Problem description
Give the lines below again exactly, starting with the line that holds "(setSlot s n x).sem = s.sem := rfl" and going on through the line that holds "(setCell s n x).mem = s.mem := rfl".

Dataset entries

# # # # #

@[simp] theorem setSlot_pending (n : Nat) (x : Slot) : (setSlot s n x).pending = s.pending := rfl
@[simp] theorem setSlot_port (n : Nat) (x : Slot) : (setSlot s n x).port = s.port := rfl
@[simp] theorem setSlot_running (n : Nat) (x : Slot) : (setSlot s n x).running = s.running := rfl
@[simp] theorem setSlot_par (n : Nat) (x : Slot) : (setSlot s n x).par = s.par := rfl
@[simp] theorem setSlot_lvl (n : Nat) (x : Slot) : (setSlot s n x).lvl = s.lvl := rfl
@[simp] theorem setSlot_regs (n : Nat) (x : Slot) : (setSlot s n x).regs = s.regs := rfl
@[simp] theorem setSlot_mem (n : Nat) (x : Slot) : (setSlot s n x).mem = s.mem := rfl
@[simp] theorem setSlot_tags (n : Nat) (x : Slot) : (setSlot s n x).tags = s.tags := rfl
@[simp] theorem setSlot_free (n : Nat) (x : Slot) : (setSlot s n x).free = s.free := rfl
@[simp] theorem setSlot_sets (n : Nat) (x : Slot) : (setSlot s n x).sets = s.sets := rfl
@[simp] theorem setSlot_resp (n : Nat) (x : Slot) : (setSlot s n x).resp = s.resp := rfl
@[simp] theorem setSlot_sig (n : Nat) (x : Slot) : (setSlot s n x).sig = s.sig := rfl
@[simp] theorem setSlot_halted (n : Nat) (x : Slot) : (setSlot s n x).halted = s.halted := rfl
@[simp] theorem setSlot_drvWant (n : Nat) (x : Slot) : (setSlot s n x).drvWant = s.drvWant := rfl
@[simp] theorem setSlot_ssp (n : Nat) (x : Slot) : (setSlot s n x).ssp = s.ssp := rfl
@[simp] theorem setSlot_cores (n : Nat) (x : Slot) : (setSlot s n x).cores = s.cores := rfl
@[simp] theorem setSlot_svc (n : Nat) (x : Slot) : (setSlot s n x).svc = s.svc := rfl
@[simp] theorem setSlot_ports (n : Nat) (x : Slot) : (setSlot s n x).ports = s.ports := rfl
@[simp] theorem setSlot_msys (n : Nat) (x : Slot) : (setSlot s n x).msys = s.msys := rfl
@[simp] theorem setSlot_cvp (n : Nat) (x : Slot) : (setSlot s n x).cvp = s.cvp := rfl
@[simp] theorem setSlot_dm (n : Nat) (x : Slot) : (setSlot s n x).dm = s.dm := rfl
@[simp] theorem setSlot_sem (n : Nat) (x : Slot) : (setSlot s n x).sem = s.sem := rfl
@[simp] theorem setSlot_intc (n : Nat) (x : Slot) : (setSlot s n x).intc = s.intc := rfl
@[simp] theorem setSlot_pne (n : Nat) (x : Slot) : (setSlot s n x).pne = s.pne := rfl
@[simp] theorem setSlot_rlk (n : Nat) (x : Slot) : (setSlot s n x).rlk = s.rlk := rfl
@[simp] theorem setSlot_wac (n : Nat) (x : Slot) : (setSlot s n x).wac = s.wac := rfl
@[simp] theorem setSlot_jne (n : Nat) (x : Slot) : (setSlot s n x).jne = s.jne := rfl
@[simp] theorem setSlot_mlk (n : Nat) (x : Slot) : (setSlot s n x).mlk = s.mlk := rfl
@[simp] theorem setSlot_cpt (n : Nat) (x : Slot) : (setSlot s n x).cpt = s.cpt := rfl
@[simp] theorem setSlot_pctl (n : Nat) (x : Slot) : (setSlot s n x).pctl = s.pctl := rfl
@[simp] theorem setSlot_dbg (n : Nat) (x : Slot) : (setSlot s n x).dbg = s.dbg := rfl

@[simp] theorem setCell_pending (n : Nat) (x : Cell) : (setCell s n x).pending = s.pending := rfl
@[simp] theorem setCell_port (n : Nat) (x : Cell) : (setCell s n x).port = s.port := rfl
@[simp] theorem setCell_running (n : Nat) (x : Cell) : (setCell s n x).running = s.running := rfl
@[simp] theorem setCell_par (n : Nat) (x : Cell) : (setCell s n x).par = s.par := rfl
@[simp] theorem setCell_lvl (n : Nat) (x : Cell) : (setCell s n x).lvl = s.lvl := rfl
@[simp] theorem setCell_regs (n : Nat) (x : Cell) : (setCell s n x).regs = s.regs := rfl
@[simp] theorem setCell_mem (n : Nat) (x : Cell) : (setCell s n x).mem = s.mem := rfl
@[simp] theorem setCell_tags (n : Nat) (x : Cell) : (setCell s n x).tags = s.tags := rfl
@[simp] theorem setCell_free (n : Nat) (x : Cell) : (setCell s n x).free = s.free := rfl
@[simp] theorem setCell_sets (n : Nat) (x : Cell) : (setCell s n x).sets = s.sets := rfl
@[simp] theorem setCell_resp (n : Nat) (x : Cell) : (setCell s n x).resp = s.resp := rfl
@[simp] theorem setCell_sig (n : Nat) (x : Cell) : (setCell s n x).sig = s.sig := rfl
@[simp] theorem setCell_halted (n : Nat) (x : Cell) : (setCell s n x).halted = s.halted := rfl
@[simp] theorem setCell_drvWant (n : Nat) (x : Cell) : (setCell s n x).drvWant = s.drvWant := rfl
@[simp] theorem setCell_cores (n : Nat) (x : Cell) : (setCell s n x).cores = s.cores := rfl
@[simp] theorem setCell_svc (n : Nat) (x : Cell) : (setCell s n x).svc = s.svc := rfl
@[simp] theorem setCell_ports (n : Nat) (x : Cell) : (setCell s n x).ports = s.ports := rfl
@[simp] theorem setCell_msys (n : Nat) (x : Cell) : (setCell s n x).msys = s.msys := rfl
@[simp] theorem setCell_cvp (n : Nat) (x : Cell) : (setCell s n x).cvp = s.cvp := rfl
@[simp] theorem setCell_ae (n : Nat) (x : Cell) : (setCell s n x).ae = s.ae := rfl
@[simp] theorem setCell_dm (n : Nat) (x : Cell) : (setCell s n x).dm = s.dm := rfl
@[simp] theorem setCell_sem (n : Nat) (x : Cell) : (setCell s n x).sem = s.sem := rfl
@[simp] theorem setCell_intc (n : Nat) (x : Cell) : (setCell s n x).intc = s.intc := rfl
@[simp] theorem setCell_pne (n : Nat) (x : Cell) : (setCell s n x).pne = s.pne := rfl
@[simp] theorem setCell_rlk (n : Nat) (x : Cell) : (setCell s n x).rlk = s.rlk := rfl
@[simp] theorem setCell_wac (n : Nat) (x : Cell) : (setCell s n x).wac = s.wac := rfl
@[simp] theorem setCell_jne (n : Nat) (x : Cell) : (setCell s n x).jne = s.jne := rfl
@[simp] theorem setCell_mlk (n : Nat) (x : Cell) : (setCell s n x).mlk = s.mlk := rfl
@[simp] theorem setCell_cpt (n : Nat) (x : Cell) : (setCell s n x).cpt = s.cpt := rfl
@[simp] theorem setCell_pctl (n : Nat) (x : Cell) : (setCell s n x).pctl = s.pctl := rfl
@[simp] theorem setCell_dbg (n : Nat) (x : Cell) : (setCell s n x).dbg = s.dbg := rfl

@[simp] theorem setMon_pending (n : Nat) (x : Mon) : (setMon s n x).pending = s.pending := rfl
@[simp] theorem setMon_port (n : Nat) (x : Mon) : (setMon s n x).port = s.port := rfl
@[simp] theorem setMon_running (n : Nat) (x : Mon) : (setMon s n x).running = s.running := rfl
@[simp] theorem setMon_par (n : Nat) (x : Mon) : (setMon s n x).par = s.par := rfl
@[simp] theorem setMon_lvl (n : Nat) (x : Mon) : (setMon s n x).lvl = s.lvl := rfl
@[simp] theorem setMon_regs (n : Nat) (x : Mon) : (setMon s n x).regs = s.regs := rfl
@[simp] theorem setMon_mem (n : Nat) (x : Mon) : (setMon s n x).mem = s.mem := rfl
@[simp] theorem setMon_tags (n : Nat) (x : Mon) : (setMon s n x).tags = s.tags := rfl
@[simp] theorem setMon_free (n : Nat) (x : Mon) : (setMon s n x).free = s.free := rfl
@[simp] theorem setMon_sets (n : Nat) (x : Mon) : (setMon s n x).sets = s.sets := rfl
@[simp] theorem setMon_resp (n : Nat) (x : Mon) : (setMon s n x).resp = s.resp := rfl
@[simp] theorem setMon_sig (n : Nat) (x : Mon) : (setMon s n x).sig = s.sig := rfl
@[simp] theorem setMon_halted (n : Nat) (x : Mon) : (setMon s n x).halted = s.halted := rfl
@[simp] theorem setMon_drvWant (n : Nat) (x : Mon) : (setMon s n x).drvWant = s.drvWant := rfl
@[simp] theorem setMon_ssp (n : Nat) (x : Mon) : (setMon s n x).ssp = s.ssp := rfl
@[simp] theorem setMon_cores (n : Nat) (x : Mon) : (setMon s n x).cores = s.cores := rfl
@[simp] theorem setMon_svc (n : Nat) (x : Mon) : (setMon s n x).svc = s.svc := rfl
@[simp] theorem setMon_ports (n : Nat) (x : Mon) : (setMon s n x).ports = s.ports := rfl
@[simp] theorem setMon_msys (n : Nat) (x : Mon) : (setMon s n x).msys = s.msys := rfl
@[simp] theorem setMon_cvp (n : Nat) (x : Mon) : (setMon s n x).cvp = s.cvp := rfl
@[simp] theorem setMon_ae (n : Nat) (x : Mon) : (setMon s n x).ae = s.ae := rfl
@[simp] theorem setMon_sem (n : Nat) (x : Mon) : (setMon s n x).sem = s.sem := rfl
@[simp] theorem setMon_intc (n : Nat) (x : Mon) : (setMon s n x).intc = s.intc := rfl
@[simp] theorem setMon_pne (n : Nat) (x : Mon) : (setMon s n x).pne = s.pne := rfl
@[simp] theorem setMon_rlk (n : Nat) (x : Mon) : (setMon s n x).rlk = s.rlk := rfl
@[simp] theorem setMon_wac (n : Nat) (x : Mon) : (setMon s n x).wac = s.wac := rfl
@[simp] theorem setMon_jne (n : Nat) (x : Mon) : (setMon s n x).jne = s.jne := rfl
@[simp] theorem setMon_mlk (n : Nat) (x : Mon) : (setMon s n x).mlk = s.mlk := rfl
@[simp] theorem setMon_cpt (n : Nat) (x : Mon) : (setMon s n x).cpt = s.cpt := rfl
@[simp] theorem setMon_pctl (n : Nat) (x : Mon) : (setMon s n x).pctl = s.pctl := rfl
@[simp] theorem setMon_dbg (n : Nat) (x : Mon) : (setMon s n x).dbg = s.dbg := rfl

@[simp] theorem setSvc_pending (k : Nat) (x : Svc) : (setSvc s k x).pending = s.pending := rfl
@[simp] theorem setSvc_port (k : Nat) (x : Svc) : (setSvc s k x).port = s.port := rfl
@[simp] theorem setSvc_running (k : Nat) (x : Svc) : (setSvc s k x).running = s.running := rfl
@[simp] theorem setSvc_par (k : Nat) (x : Svc) : (setSvc s k x).par = s.par := rfl
@[simp] theorem setSvc_lvl (k : Nat) (x : Svc) : (setSvc s k x).lvl = s.lvl := rfl
@[simp] theorem setSvc_regs (k : Nat) (x : Svc) : (setSvc s k x).regs = s.regs := rfl
@[simp] theorem setSvc_mem (k : Nat) (x : Svc) : (setSvc s k x).mem = s.mem := rfl
@[simp] theorem setSvc_tags (k : Nat) (x : Svc) : (setSvc s k x).tags = s.tags := rfl
@[simp] theorem setSvc_free (k : Nat) (x : Svc) : (setSvc s k x).free = s.free := rfl
@[simp] theorem setSvc_sets (k : Nat) (x : Svc) : (setSvc s k x).sets = s.sets := rfl
@[simp] theorem setSvc_resp (k : Nat) (x : Svc) : (setSvc s k x).resp = s.resp := rfl
@[simp] theorem setSvc_sig (k : Nat) (x : Svc) : (setSvc s k x).sig = s.sig := rfl
@[simp] theorem setSvc_halted (k : Nat) (x : Svc) : (setSvc s k x).halted = s.halted := rfl
@[simp] theorem setSvc_drvWant (k : Nat) (x : Svc) : (setSvc s k x).drvWant = s.drvWant := rfl
@[simp] theorem setSvc_ssp (k : Nat) (x : Svc) : (setSvc s k x).ssp = s.ssp := rfl
@[simp] theorem setSvc_cores (k : Nat) (x : Svc) : (setSvc s k x).cores = s.cores := rfl
@[simp] theorem setSvc_ports (k : Nat) (x : Svc) : (setSvc s k x).ports = s.ports := rfl
@[simp] theorem setSvc_msys (k : Nat) (x : Svc) : (setSvc s k x).msys = s.msys := rfl
@[simp] theorem setSvc_cvp (k : Nat) (x : Svc) : (setSvc s k x).cvp = s.cvp := rfl
@[simp] theorem setSvc_ae (k : Nat) (x : Svc) : (setSvc s k x).ae = s.ae := rfl
@[simp] theorem setSvc_dm (k : Nat) (x : Svc) : (setSvc s k x).dm = s.dm := rfl
@[simp] theorem setSvc_sem (k : Nat) (x : Svc) : (setSvc s k x).sem = s.sem := rfl
@[simp] theorem setSvc_intc (k : Nat) (x : Svc) : (setSvc s k x).intc = s.intc := rfl
@[simp] theorem setSvc_pne (k : Nat) (x : Svc) : (setSvc s k x).pne = s.pne := rfl
@[simp] theorem setSvc_rlk (k : Nat) (x : Svc) : (setSvc s k x).rlk = s.rlk := rfl
@[simp] theorem setSvc_wac (k : Nat) (x : Svc) : (setSvc s k x).wac = s.wac := rfl
@[simp] theorem setSvc_jne (k : Nat) (x : Svc) : (setSvc s k x).jne = s.jne := rfl
@[simp] theorem setSvc_mlk (k : Nat) (x : Svc) : (setSvc s k x).mlk = s.mlk := rfl
@[simp] theorem setSvc_cpt (k : Nat) (x : Svc) : (setSvc s k x).cpt = s.cpt := rfl
@[simp] theorem setSvc_pctl (k : Nat) (x : Svc) : (setSvc s k x).pctl = s.pctl := rfl
@[simp] theorem setSvc_dbg (k : Nat) (x : Svc) : (setSvc s k x).dbg = s.dbg := rfl

@[simp] theorem setLaneQ_pending (k : Nat) (q : List QEntry) : (setLaneQ s k q).pending = s.pending := rfl
@[simp] theorem setLaneQ_port (k : Nat) (q : List QEntry) : (setLaneQ s k q).port = s.port := rfl
@[simp] theorem setLaneQ_running (k : Nat) (q : List QEntry) : (setLaneQ s k q).running = s.running := rfl
@[simp] theorem setLaneQ_par (k : Nat) (q : List QEntry) : (setLaneQ s k q).par = s.par := rfl
@[simp] theorem setLaneQ_lvl (k : Nat) (q : List QEntry) : (setLaneQ s k q).lvl = s.lvl := rfl
@[simp] theorem setLaneQ_regs (k : Nat) (q : List QEntry) : (setLaneQ s k q).regs = s.regs := rfl
@[simp] theorem setLaneQ_mem (k : Nat) (q : List QEntry) : (setLaneQ s k q).mem = s.mem := rfl
@[simp] theorem setLaneQ_tags (k : Nat) (q : List QEntry) : (setLaneQ s k q).tags = s.tags := rfl
@[simp] theorem setLaneQ_free (k : Nat) (q : List QEntry) : (setLaneQ s k q).free = s.free := rfl
@[simp] theorem setLaneQ_sets (k : Nat) (q : List QEntry) : (setLaneQ s k q).sets = s.sets := rfl
@[simp] theorem setLaneQ_resp (k : Nat) (q : List QEntry) : (setLaneQ s k q).resp = s.resp := rfl
@[simp] theorem setLaneQ_sig (k : Nat) (q : List QEntry) : (setLaneQ s k q).sig = s.sig := rfl
@[simp] theorem setLaneQ_halted (k : Nat) (q : List QEntry) : (setLaneQ s k q).halted = s.halted := rfl
@[simp] theorem setLaneQ_drvWant (k : Nat) (q : List QEntry) : (setLaneQ s k q).drvWant = s.drvWant := rfl
@[simp] theorem setLaneQ_ssp (k : Nat) (q : List QEntry) : (setLaneQ s k q).ssp = s.ssp := rfl
@[simp] theorem setLaneQ_cores (k : Nat) (q : List QEntry) : (setLaneQ s k q).cores = s.cores := rfl
@[simp] theorem setLaneQ_svc (k : Nat) (q : List QEntry) : (setLaneQ s k q).svc = s.svc := rfl
@[simp] theorem setLaneQ_ports (k : Nat) (q : List QEntry) : (setLaneQ s k q).ports = s.ports := rfl
@[simp] theorem setLaneQ_msys (k : Nat) (q : List QEntry) : (setLaneQ s k q).msys = s.msys := rfl
@[simp] theorem setLaneQ_ae (k : Nat) (q : List QEntry) : (setLaneQ s k q).ae = s.ae := rfl
@[simp] theorem setLaneQ_dm (k : Nat) (q : List QEntry) : (setLaneQ s k q).dm = s.dm := rfl
@[simp] theorem setLaneQ_sem (k : Nat) (q : List QEntry) : (setLaneQ s k q).sem = s.sem := rfl
@[simp] theorem setLaneQ_intc (k : Nat) (q : List QEntry) : (setLaneQ s k q).intc = s.intc := rfl
@[simp] theorem setLaneQ_pne (k : Nat) (q : List QEntry) : (setLaneQ s k q).pne = s.pne := rfl
@[simp] theorem setLaneQ_rlk (k : Nat) (q : List QEntry) : (setLaneQ s k q).rlk = s.rlk := rfl
@[simp] theorem setLaneQ_wac (k : Nat) (q : List QEntry) : (setLaneQ s k q).wac = s.wac := rfl
@[simp] theorem setLaneQ_jne (k : Nat) (q : List QEntry) : (setLaneQ s k q).jne = s.jne := rfl
@[simp] theorem setLaneQ_mlk (k : Nat) (q : List QEntry) : (setLaneQ s k q).mlk = s.mlk := rfl
@[simp] theorem setLaneQ_cpt (k : Nat) (q : List QEntry) : (setLaneQ s k q).cpt = s.cpt := rfl
@[simp] theorem setLaneQ_pctl (k : Nat) (q : List QEntry) : (setLaneQ s k q).pctl = s.pctl := rfl
@[simp] theorem setLaneQ_dbg (k : Nat) (q : List QEntry) : (setLaneQ s k q).dbg = s.dbg := rfl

# # # # #

Task solution
@[simp] theorem setSlot_sem (n : Nat) (x : Slot) : (setSlot s n x).sem = s.sem := rfl
@[simp] theorem setSlot_intc (n : Nat) (x : Slot) : (setSlot s n x).intc = s.intc := rfl
@[simp] theorem setSlot_pne (n : Nat) (x : Slot) : (setSlot s n x).pne = s.pne := rfl
@[simp] theorem setSlot_rlk (n : Nat) (x : Slot) : (setSlot s n x).rlk = s.rlk := rfl
@[simp] theorem setSlot_wac (n : Nat) (x : Slot) : (setSlot s n x).wac = s.wac := rfl
@[simp] theorem setSlot_jne (n : Nat) (x : Slot) : (setSlot s n x).jne = s.jne := rfl
@[simp] theorem setSlot_mlk (n : Nat) (x : Slot) : (setSlot s n x).mlk = s.mlk := rfl
@[simp] theorem setSlot_cpt (n : Nat) (x : Slot) : (setSlot s n x).cpt = s.cpt := rfl
@[simp] theorem setSlot_pctl (n : Nat) (x : Slot) : (setSlot s n x).pctl = s.pctl := rfl
@[simp] theorem setSlot_dbg (n : Nat) (x : Slot) : (setSlot s n x).dbg = s.dbg := rfl

@[simp] theorem setCell_pending (n : Nat) (x : Cell) : (setCell s n x).pending = s.pending := rfl
@[simp] theorem setCell_port (n : Nat) (x : Cell) : (setCell s n x).port = s.port := rfl
@[simp] theorem setCell_running (n : Nat) (x : Cell) : (setCell s n x).running = s.running := rfl
@[simp] theorem setCell_par (n : Nat) (x : Cell) : (setCell s n x).par = s.par := rfl
@[simp] theorem setCell_lvl (n : Nat) (x : Cell) : (setCell s n x).lvl = s.lvl := rfl
@[simp] theorem setCell_regs (n : Nat) (x : Cell) : (setCell s n x).regs = s.regs := rfl
@[simp] theorem setCell_mem (n : Nat) (x : Cell) : (setCell s n x).mem = s.mem := rfl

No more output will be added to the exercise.